Epigenetic regulation of pathogenic B cells in SLE
B cells are the cells that make antibodies. Some of them make autoantibodies , which target own tissue for immune response. In healthy people, those cells that make autoantibodies are destroyed. But in lupus and other autoimmune disorders they are not, so the autoantibodies they make interfere with the body’s own tissues. Dr. Sanz studies how and why they are able to thrive in people with lupus. He has found that even at a very early phase in their development, these B cells already have lupus-specific genetic changes that allow them to continue growing when they should be destroyed. This is especially true in African Americans with severe lupus. Dr. Sanz plans to use the Distinguished Innovator Award to further probe the genetic pathways that allow these misguided B cells to mature in lupus patients. This work should help researchers develop more personalized therapies and will build on Dr. Sanz’s earlier research in which he showed that a drug that eliminates B cells can be effective in treating lupus.
What this study means for people with lupus:
“Determining how B cells that make autoantibodies thrive in lupus patients, and in different ethnic and clinical subsets of patients, will help us devise more personalized and effective therapeutics,” said Dr. Sanz.

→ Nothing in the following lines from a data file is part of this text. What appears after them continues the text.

/-- What STO leaves unchanged: the registers, the console input, the inputs of the launch, every cell but the
one its operand addresses, and the output unless the operand is 0xFFF, which leaves all of storage. -/
def Obligations.StoFrame : Prop :=
  ∀ (s t : State) (a : Operand), exec (.sto a) s = .next t →
    t.pc = s.pc ∧ t.ir = s.ir ∧ t.acc = s.acc ∧ t.inQ = s.inQ ∧ s.SameInputs t ∧ s.SameController t ∧
    (∀ addr, directAddr a = addr → ∀ b, b ≠ addr → t.mem.get b = s.mem.get b) ∧
    (directAddr a ≠ 0xFFF → t.outQ = s.outQ) ∧ (directAddr a = 0xFFF → s.mem.Same t.mem)

/-- What the jumps leave unchanged: ACC, all of storage, the output, the inputs of the launch; the console input
too, unless the target is 0xFFF, which takes at most its head; IR too, unless the jump is folded. -/
def Obligations.JumpFrame : Prop :=
  ∀ (s t : State) (i : Instr) (a : Operand), (i = .jmp a ∨ i = .jge a ∨ i = .jne a) → exec i s = .next t →
    t.acc = s.acc ∧ s.mem.Same t.mem ∧ t.outQ = s.outQ ∧ s.SameInputs t ∧ s.SameController t ∧
    (a.toNat ≠ 0xFFF → t.inQ = s.inQ) ∧ (t.inQ = s.inQ ∨ ∃ c, s.inQ = c :: t.inQ) ∧
    (s.jumpFetchFolded = false → t.ir = s.ir ∧ t.inQ = s.inQ)

/-! ### Whole-machine rules -/

/-- R15, R26: no step but an EXECUTE of LDA, ADD or SUB changes ACC. -/
def Obligations.OnlyLdaAddSubWriteAcc : Prop :=
  ∀ s t : State, step s = .next t → t.acc ≠ s.acc →
    s.phase = .execute ∧ ∃ a, decode s.ir = .ok (.lda a) ∨ decode s.ir = .ok (.add a) ∨ decode s.ir = .ok (.sub a)

/-- Only SUB can make ACC negative (an inference the spec marks as its own). -/
def Obligations.OnlySubMakesAccNegative : Prop :=
  ∀ s t : State, step s = .next t → 0 ≤ s.acc.toInt → t.acc.toInt < 0 →
    s.phase = .execute ∧ ∃ a, decode s.ir = .ok (.sub a)

/-- R13: PC changes only by a FETCH or a taken jump, and to these values. -/
def Obligations.PcChangesOnlyByFetchAndTakenJump : Prop :=
  ∀ s t : State, step s = .next t → t.pc ≠ s.pc →
    (s.phase = .fetch ∧ t.pc = s.pc + 1) ∨
    (s.phase = .execute ∧ s.takesJump = true ∧ s.jumpFetchFolded = true ∧ t.pc = s.ir.toNat % 4096 + 1) ∨
    (s.phase = .execute ∧ s.takesJump = true ∧ s.jumpFetchFolded = false ∧ t.pc = s.ir.toNat % 4096)

/-- R16: IR changes only by a fetch: a FETCH, or a folded taken jump; and it is then the word read. -/
def Obligations.IrChangesOnlyByFetch : Prop :=
  ∀ s t : State, step s = .next t → t.ir ≠ s.ir →
    ∃ a, s.Reads a t.ir { s with inQ := t.inQ } ∧
      ((s.phase = .fetch ∧ a = s.pc) ∨
       (s.phase = .execute ∧ s.takesJump = true ∧ s.jumpFetchFolded = true ∧ a = s.ir.toNat % 4096))

/-- R22, R24: only a STO to storage changes storage, and only its cell; only a STO to 0xFFF changes the output,
by appending one character. -/
def Obligations.OnlyStoWritesStorageAndOutput : Prop :=
  ∀ s t : State, step s = .next t →
    (t.mem ≠ s.mem → s.phase = .execute ∧ ∃ a : Operand, decode s.ir = .ok (.sto a) ∧ a.toNat ≠ 0xFFF ∧
      a.toNat < s.mem.size ∧ ∀ b, b ≠ a.toNat → t.mem.get b = s.mem.get b) ∧
    (t.outQ ≠ s.outQ → s.phase = .execute ∧ decode s.ir = .ok (.sto 0xFFF) ∧
      t.outQ = s.outQ ++ [BitVec.ofInt 8 s.acc.toInt])

/-- R23: a core's step takes at most the head of IN_Q and never closes the input; only the host's moves append
and close, and no step opens a closed input. -/
def Obligations.InputIsTakenFromItsHead : Prop :=
  ∀ s t : State, step s = .next t →
    (s.hostPlan = [] ∨ (∃ rest, s.hostPlan = .core :: rest) →
      (t.inQ = s.inQ ∨ ∃ c, s.inQ = c :: t.inQ) ∧ t.inClosed = s.inClosed) ∧
    (s.inClosed = true → t.inClosed = true ∧ (t.inQ = s.inQ ∨ ∃ c, s.inQ = c :: t.inQ))

/-- R27: MEM_SIZE, STEP_LIMIT and JUMP_FETCH_FOLDED are fixed: no step changes them. -/
def Obligations.LaunchInputsNeverChange : Prop :=
  ∀ s t : State, step s = .next t →
    t.mem.size = s.mem.size ∧ t.stepLimit = s.stepLimit ∧ t.jumpFetchFolded = s.jumpFetchFolded

/-- The host's moves: an append while the stream is open puts the character at the tail of IN_Q, a close sets
IN_CLOSED; neither touches anything else of the machine. An append after the close is no move; that the model
then goes on unchanged is its choice (log entry 5). -/
def Obligations.HostMovesTouchOnlyTheInput : Prop :=
  ∀ (s : State) (c : Byte) (rest : List HostTurn),
    (s.hostPlan = .append c :: rest → s.inClosed = false →
      step s = .next { s with hostPlan := rest, inQ := s.inQ ++ [c] }) ∧
    (s.hostPlan = .append c :: rest → s.inClosed = true → step s = .next { s with hostPlan := rest }) ∧
    (s.hostPlan = .close :: rest → step s = .next { s with hostPlan := rest, inClosed := true })

/-- R84, R35: a FETCH held on console input changes nothing, however often it is attempted; the host's append
lifts the hold, and its close turns it into IO_EXHAUSTED. -/
def Obligations.HoldIsLiftedOnlyByTheHost : Prop :=
  ∀ (s : State) (c : Byte), s.coreMoves → s.phase = .fetch → s.ReadHolds s.pc →
    step s = .next s ∧ (∀ n, core.run n s = .next s) ∧
    (∃ t u, step { s with hostPlan := [.append c] } = .next t ∧ step t = .next u ∧
      u = { s with ir := c.setWidth 16, pc := 0x1000, phase := .execute, stepCount := s.stepCount + 1 }) ∧
    (∃ t u, step { s with hostPlan := [.close] } = .next t ∧ step t = .next u ∧
      u = { s with inClosed := true }.faultedWith { cause := .ioExhausted, addr := 0xFFF })

/-- The two settings of JUMP_FETCH_FOLDED run the same words (an inference the spec marks as its own): a folded
taken jump is the unfolded one and the FETCH after it, one step shorter; where the target's fetch faults they
differ in PC, PHASE and the count only; where it holds, the folded one holds in EXECUTE at the jump and the
unfolded one in FETCH at the target; and every other transition is the same under both. -/
def Obligations.FoldedAndUnfoldedJumpsAgree : Prop :=
  ∀ s t : State, s.coreMoves → s.stepLimit = 0 → s.jumpFetchFolded = true → step s = .next t →
    (¬ (s.phase = .execute ∧ s.takesJump = true) →
      step { s with jumpFetchFolded := false } = .next { t with jumpFetchFolded := false }) ∧
    (s.phase = .execute ∧ s.takesJump = true →
      ∃ u v, step { s with jumpFetchFolded := false } = .next u ∧ step u = .next v ∧
        u = { s with jumpFetchFolded := false, pc := s.ir.toNat % 4096, phase := .fetch,
                     stepCount := s.stepCount + 1 } ∧
        (s.ReadHolds (s.ir.toNat % 4096) → t = s ∧ v = u) ∧
        (t.stepCount = s.stepCount + 1 → t.status = .running ∧
          v = { t with jumpFetchFolded := false, stepCount := t.stepCount + 1 }) ∧
        (t.status = .faulted →
          v = { t with jumpFetchFolded := false, stepCount := t.stepCount + 1, phase := .fetch,
                       pc := s.ir.toNat % 4096 }))

/-- The step count of a run that halts (an inference the spec marks as its own): for any image, inputs and
host, `STEP_COUNT = 2*I - J` with the fold and `2*I` without, I the instructions executed, J the taken jumps. -/
def Obligations.StepCountOfAHaltedRun : Prop :=
  ∀ (l : LaunchInputs) (n : Nat) (t : State) (k : Tally),
    tallyRun n (launch l) { instrs := 0, jumps := 0 } = some (t, k) → t.status = .halted →
    (l.jumpFetchFolded = true → t.stepCount + k.jumps = 2 * k.instrs) ∧
    (l.jumpFetchFolded = false → t.stepCount = 2 * k.instrs)

/-- A word added and then subtracted, with no overflow, leaves ACC as it was (an inference the spec marks as its
own). -/
def Obligations.AddThenSubRestoresAcc : Prop :=
  ∀ (s : State) (a : Operand), a.toNat ≠ 0xFFF → a.toNat < s.mem.size →
    s.acc.toInt + (s.mem.get a.toNat).toNat ≤ 2 ^ 31 - 1 →
    ∃ t u, exec (.add a) s = .next t ∧ exec (.sub a) t = .next u ∧
      u = { s with phase := .fetch, stepCount := s.stepCount + 2 }

/-! ### The machine-code file and the assembler (spec/30_encoding.md §3, §4) -/

/-- R58: the file of an image reads back as the image, and no other file does. -/
def Obligations.ImageFileReadsBack : Prop :=
  ∀ (image : List Word) (file : List (List Char)),
    ImageFile.parseImage file = some image ↔ file = ImageFile.renderImage image

/-- R58: a word's line is its four lowercase hexadecimal digits, most significant first. -/
def Obligations.ImageLineSpellsTheWord : Prop :=
  ∀ w : Word, ∃ a b c d : Nat, a < 16 ∧ b < 16 ∧ c < 16 ∧ d < 16 ∧
    w.toNat = 4096 * a + 256 * b + 16 * c + d ∧
    let digits := ['0', '1', '2', '3', '4', '5', '6', '7', '8', '9', 'a', 'b', 'c', 'd', 'e', 'f']
    (ImageFile.renderWord w).map some = [digits[a]?, digits[b]?, digits[c]?, digits[d]?]

/-- R64, R66: a numeric line emits its literal modulo 2^16; an instruction line emits its opcode in bits 15:12
and below it, modulo 2^12, the literal of its operand token, the address its label resolves to, or 0 where it has
no token. A token without whitespace or `;`, after a space, is the operand token. -/
def Obligations.EmittedWordsAreMasked : Prop :=
  (∀ (table : Assembler.LabelTable) (n : Nat) (rest : Assembler.Line),
    ∃ w : Word, Assembler.emitted table n (.numeric rest) = .ok (some w) ∧
      (w.toNat : Int) = Assembler.parseInt rest % 65536) ∧
  (∀ (table : Assembler.LabelTable) (n : Nat) (m : Assembler.Mnemonic) (rest : Assembler.Line),
    let emits (val : Int) : Prop := ∃ w : Word, Assembler.emitted table n (.instruction m rest) = .ok (some w) ∧
      (w.toNat : Int) = (Assembler.instrOf m 0).opcodeNumber * 4096 + val % 4096
    (∀ token, Assembler.operandToken rest = some token → token.head? ≠ some ':' →
      emits (Assembler.parseInt token)) ∧
    (∀ name addr, Assembler.operandToken rest = some (':' :: name) →
      Assembler.lookupLabel table name = some addr → emits addr) ∧
    (rest = [] → emits 0) ∧
    (∀ token : Assembler.Line, token ≠ [] → (∀ c ∈ token, Assembler.isSpace c = false ∧ c ≠ ';') →
      rest = ' ' :: token → Assembler.operandToken rest = some token))

/-- R72: a source with no malformed line that assembles emits as many words as it has lines that are not blank,
comment or label-only. -/
def Obligations.EmittedWordCount : Prop :=
  ∀ (source : List Assembler.Line) (words : List Word),
    (∀ l ∈ source, Assembler.classify l ≠ .malformed) → Assembler.assemble source = .ok words →
    words.length = (source.filter fun l => Assembler.takesSlot (Assembler.classify l)).length

/-- R62, R63: a label names the address of the next line that takes a slot, and its last definition wins. -/
def Obligations.LastLabelDefinitionWins : Prop :=
  ∀ (before after : List Assembler.Line) (l name text : Assembler.Line) (table : Assembler.LabelTable),
    Assembler.classify l = .label text → Assembler.tokens text = [name] →
    Assembler.passOne 0 0 [] (before ++ l :: after) = .ok table →
    (∀ l' ∈ after, ∀ text', Assembler.classify l' = .label text' → Assembler.tokens text' ≠ [name]) →
    Assembler.lookupLabel table name =
      some (before.filter fun l' => Assembler.takesSlot (Assembler.classify l')).length

/-- R67: a source with a label reference that the table cannot resolve gives no image. -/
def Obligations.UnresolvedLabelGivesNoImage : Prop :=
  ∀ (source : List Assembler.Line) (l rest name : Assembler.Line) (m : Assembler.Mnemonic)
    (table : Assembler.LabelTable) (words : List Word),
    l ∈ source → Assembler.classify l = .instruction m rest → Assembler.operandToken rest = some (':' :: name) →
    Assembler.passOne 0 0 [] source = .ok table → Assembler.lookupLabel table name = none →
    Assembler.assemble source ≠ .ok words

/-- R68: the transcriber's words are the assembler's, and it refuses every source with a malformed line. -/
def Obligations.TranscriberRefusesMalformedLines : Prop :=
  ∀ (source : List Assembler.Line) (words : List Word),
    Assembler.transcribe source = some words →
    Assembler.assemble source = .ok words ∧ ∀ l ∈ source, Assembler.classify l ≠ .malformed
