-- ==== Sys2Proof/Tests/Slice0.lean ====
section
/-!
SUPPORT. Small tests, their expected results taken from spec/95_test_vectors.md (V-…, P…), and for each
obligation with hypotheses a witness that they can be met.
-/

namespace Sys2Proof.Tests

open Sys2Proof Sys2Proof.Machine

/-! ### Helpers -/

/-- A launched core with the given image, input and openness, standing in `phase` at `pc` with `ir` and `acc`. -/
def at_ (image : List Word) (phase : Phase) (pc : Nat) (ir : Word) (acc : Int) (inQ : List Byte := [])
    (inClosed : Bool := true) : State :=
  { launch { image := image, stepLimit := 0, jumpFetchFolded := true, inQ := inQ, inClosed := inClosed, hostPlan := [] }
    with phase := phase, pc := pc, ir := ir, acc := accOfInt acc }

/-- What `f` sees of the next state. -/
def see {α : Type} (o : StepOutcome) (f : State → α) : Option α :=
  match o with
  | .next t => some (f t)
  | _ => none

/-! ### Well-formed words -/

theorem smoke_8000_is_refused : wordWellFormed 0x8000#16 = false := by decide
theorem smoke_ffff_is_refused : wordWellFormed 0xFFFF#16 = false := by decide
theorem smoke_7fff_is_accepted : wordWellFormed 0x7FFF#16 = true := by decide

/-! ### Decoding: words written out from the encodings of R52 (opcode bits, then operand bits) -/

theorem test_decode_lda : decode 0b0000_101010111100#16 = .ok (.lda 0xABC) := rfl
theorem test_decode_sto : decode 0b0001_111111111111#16 = .ok (.sto 0xFFF) := rfl
theorem test_decode_add : decode 0b0010_101010111100#16 = .ok (.add 0xABC) := rfl
theorem test_decode_sub : decode 0b0011_000000000001#16 = .ok (.sub 0x001) := rfl
theorem test_decode_jmp : decode 0b0100_000000000000#16 = .ok (.jmp 0x000) := rfl
theorem test_decode_jge : decode 0b0101_101010111100#16 = .ok (.jge 0xABC) := rfl
theorem test_decode_jne : decode 0b0110_111111111111#16 = .ok (.jne 0xFFF) := rfl
theorem test_decode_stp : decode 0b0111_000100100011#16 = .ok (.stp 0x123) := rfl
theorem test_decode_8 : decode 0b1000_000000000000#16 = .error (.illegalOpcode 8) := rfl
theorem test_encode_jge : encode (.jge 0xABC) = 0x5ABC#16 := by decide
theorem test_table_word : decodeTableWord 16 0x7123 = some (.stp 0x123) := by decide

/-! ### Single steps -/

/-- V-L2: a stored 0xFFFF loads as 65535. -/
theorem test_lda_unsigned :
    see (step (at_ [0x0002, 0x7000, 0xFFFF] .execute 1 0x0002 (-7))) (fun t => (t.acc.toInt, t.phase)) =
      some (65535, .fetch) := by decide
/-- V-M4, V-L4: at 0xFFF a character is taken, whatever cell 4095 holds. -/
theorem test_lda_console :
    see (step { at_ [] .execute 1 0x0FFF 0 [0x01, 0x42] with mem := { size := 5000, cells := [(4095, 0x1234)] } })
      (fun t => (t.acc.toInt, t.inQ)) = some (1, [0x42]) := by decide
/-- V-L10: 70000 stores 0x1170. -/
theorem test_sto_mod_word :
    see (step (at_ [1, 2, 3] .execute 1 0x1002 70000)) (fun t => (t.mem.get 2, t.acc.toInt)) =
      some (0x1170, 70000) := by decide
/-- V-L13: -1 emits 255. -/
theorem test_sto_console :
    see (step (at_ [1, 2, 3] .execute 1 0x1FFF (-1))) (fun t => t.outQ) = some [255] := by decide
/-- V-A4: exactly ACC_MAX does not fault. -/
theorem test_add_to_max :
    see (step (at_ [0, 0, 0, 0xFFFF] .execute 1 0x2003 2147418112)) (fun t => (t.acc.toInt, t.status)) =
      some (2147483647, .running) := by decide
/-- V-A12: the character stays consumed when the sum overflows. -/
theorem test_add_overflow_consumes :
    see (step (at_ [] .execute 1 0x2FFF 2147483647 [1]))
      (fun t => (t.fault, t.inQ, t.acc.toInt, t.phase)) =
      some (some ⟨.accOverflow, 0xFFF⟩, [], 2147483647, .execute) := by decide
/-- V-A7: the word subtracted is unsigned. -/
theorem test_sub_unsigned :
    see (step (at_ [0, 0, 0, 0xFFFF] .execute 1 0x3003 0)) (fun t => t.acc.toInt) = some (-65535) := by decide
/-- V-A8: below ACC_MIN faults with the operand. -/
theorem test_sub_overflow :
    see (step (at_ [0, 0, 0, 1] .execute 1 0x3003 (-2147483648))) (fun t => (t.status, t.fault, t.acc.toInt)) =
      some (.faulted, some ⟨.accOverflow, 3⟩, -2147483648) := by decide
/-- V-J1: the folded jump holds its target's word and stands in EXECUTE. -/
theorem test_jmp_folded :
    see (step (at_ [0x4002, 0x7000, 0x7001] .execute 1 0x4002 0)) (fun t => (t.ir, t.pc, t.phase, t.stepCount)) =
      some (0x7001, 3, .execute, 1) := by decide
/-- V-J11: the folded fetch faults and PC keeps jump-address + 1. -/
theorem test_jmp_folded_fault :
    see (step (at_ [0x4010] .execute 1 0x4010 0)) (fun t => (t.pc, t.ir, t.fault, t.stepCount)) =
      some (1, 0x4010, some ⟨.accessViolation, 0x10⟩, 0) := by decide
/-- V-J4: ACC = 0 is taken. -/
theorem test_jge_zero :
    see (step (at_ [0x5002, 0x7000, 0x7001] .execute 1 0x5002 0)) (fun t => (t.ir, t.pc)) = some (0x7001, 3) := by
  decide
/-- V-J7: ACC_MIN is not taken. -/
theorem test_jge_min :
    see (step (at_ [0x5002, 0x7000, 0x7000] .execute 1 0x5002 (-2147483648))) (fun t => (t.pc, t.phase)) =
      some (1, .fetch) := by decide
/-- V-J9: -1 is taken. -/
theorem test_jne_negative :
    see (step (at_ [0x6002, 0x7000, 0x7001] .execute 1 0x6002 (-1))) (fun t => (t.ir, t.pc)) = some (0x7001, 3) := by
  decide
/-- V-J8: 0 is not taken. -/
theorem test_jne_zero :
    see (step (at_ [0x6002, 0x7000, 0x7000] .execute 1 0x6002 0)) (fun t => (t.pc, t.phase)) = some (1, .fetch) := by
  decide
/-- V-S2: any word 0x7000 to 0x7FFF halts, and counts. -/
theorem test_stp_operand :
    see (step (at_ [0x7123] .execute 1 0x7123 0)) (fun t => (t.status, t.pc, t.ir, t.stepCount)) =
      some (.halted, 1, 0x7123, 1) := by decide
/-- V-C4: opcode 8 faults with the word's own address, and does not count. -/
theorem test_illegal_opcode :
    see (step (at_ [0x8000] .execute 1 0x8000 0)) (fun t => (t.fault, t.pc, t.phase, t.stepCount)) =
      some (some ⟨.illegalOpcode, 0⟩, 1, .execute, 0) := by decide
/-- V-C2: the empty image faults at address 0. -/
theorem test_empty_image :
    see (step State.reset) (fun t => (t.fault, t.pc, t.phase, t.stepCount)) =
      some (some ⟨.accessViolation, 0⟩, 0, .fetch, 0) := by decide
/-- V-C12: the limit is tested before the read that would hold. -/
theorem test_limit_before_hold :
    see (step { at_ [0x0FFF, 0x7000] .execute 1 0x0FFF 0 [] false with stepLimit := 1, stepCount := 1 })
      (fun t => (t.status, t.stepCount)) = some (.limitReached, 1) := by decide
/-- V-C11: a jump to the console with no input yet holds: nothing changes. -/
theorem test_jump_holds :
    let s := at_ [0x4FFF, 0x7000] .execute 1 0x4FFF 0 [] false
    see (step s) (fun t => t) = some s := by decide
/-- V-M6: storage above 4095 is fetched. -/
theorem test_fetch_above_4095 :
    see (step { at_ [] .fetch 4096 0 0 with mem := { size := 5000, cells := [(4096, 0x7000)] } })
      (fun t => (t.ir, t.pc)) = some (0x7000, 4097) := by decide
/-- The placed word is what the next step after reset runs. -/
theorem test_with_fetch_word :
    see (step (State.reset.withFetchWord 16 0x7ABC)) (fun t => (t.status, t.pc, t.stepCount)) =
      some (.halted, 1, 2) := by decide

SLE is a disease of B cell hyperactivity with generation of multiple autoantibodies that mediate tissue damage through diverse mechanisms. Physiologically, the danger of a pro-autoimmune B cell compartment is avoided by efficient enforcement of B cell tolerance and purging or inactivation of autoreactive B cells of pathogenic potential. Accordingly, the establishment of a mature pro-autoimmune B cell compartment is a critical step in SLE pathogenesis. While the presence of this compartment is well recognized, the mechanisms leading to its establishment and its subsequent activation remain poorly understood. Taking advantage of our description of the key cellular players in the peripheral B cell compartment of SLE patients, we have begun to unravel the molecular networks underpinning the dysregulation of Lupus B cells. In particular, we have demonstrated that resting naïve B cells are already imprinted with a disease-related epigenetic program that primes these cells to vigorously differentiate into effector B cells through an extrafollicular pathway, particularly in African American patients with severe SLE. In this project, we will apply state-of-the-art single cell technology and computational tools to elucidate the molecular underpinnings of abnormal B cell development and activation in SLE, through 3 specific aims: Aim 1. To define the regulome underlying the development of SLE pro-autoimmune B cells Aim 2. To understand the epigenetic regulation of disease-specific autoreactive mature B cells Aim 3. To understand effector B cell pathways in SLE Understanding the specific molecular programs responsible for B cell dysregulation in SLE will be central to developing new classification, prognostic and therapeutic approaches. Moreover, understanding how different ethnic and clinical groups differ in these programs will allow for focused interventions targeted to the appropriate molecular defects within each group, thereby leading to safer and more effective approaches. Specifically, a precise understanding of epigenetic modification will open the door to the use of epigenetic modifiers that could be used to either induce disease remission or more likely and at least equally desirable, to maintain remission and change disease course after B cell depletion and/or prevent disease progression in at-risk patients. Finally, the results expected from our studies should greatly contribute to our ability to define SLE heterogeneity at a cellular and molecular level.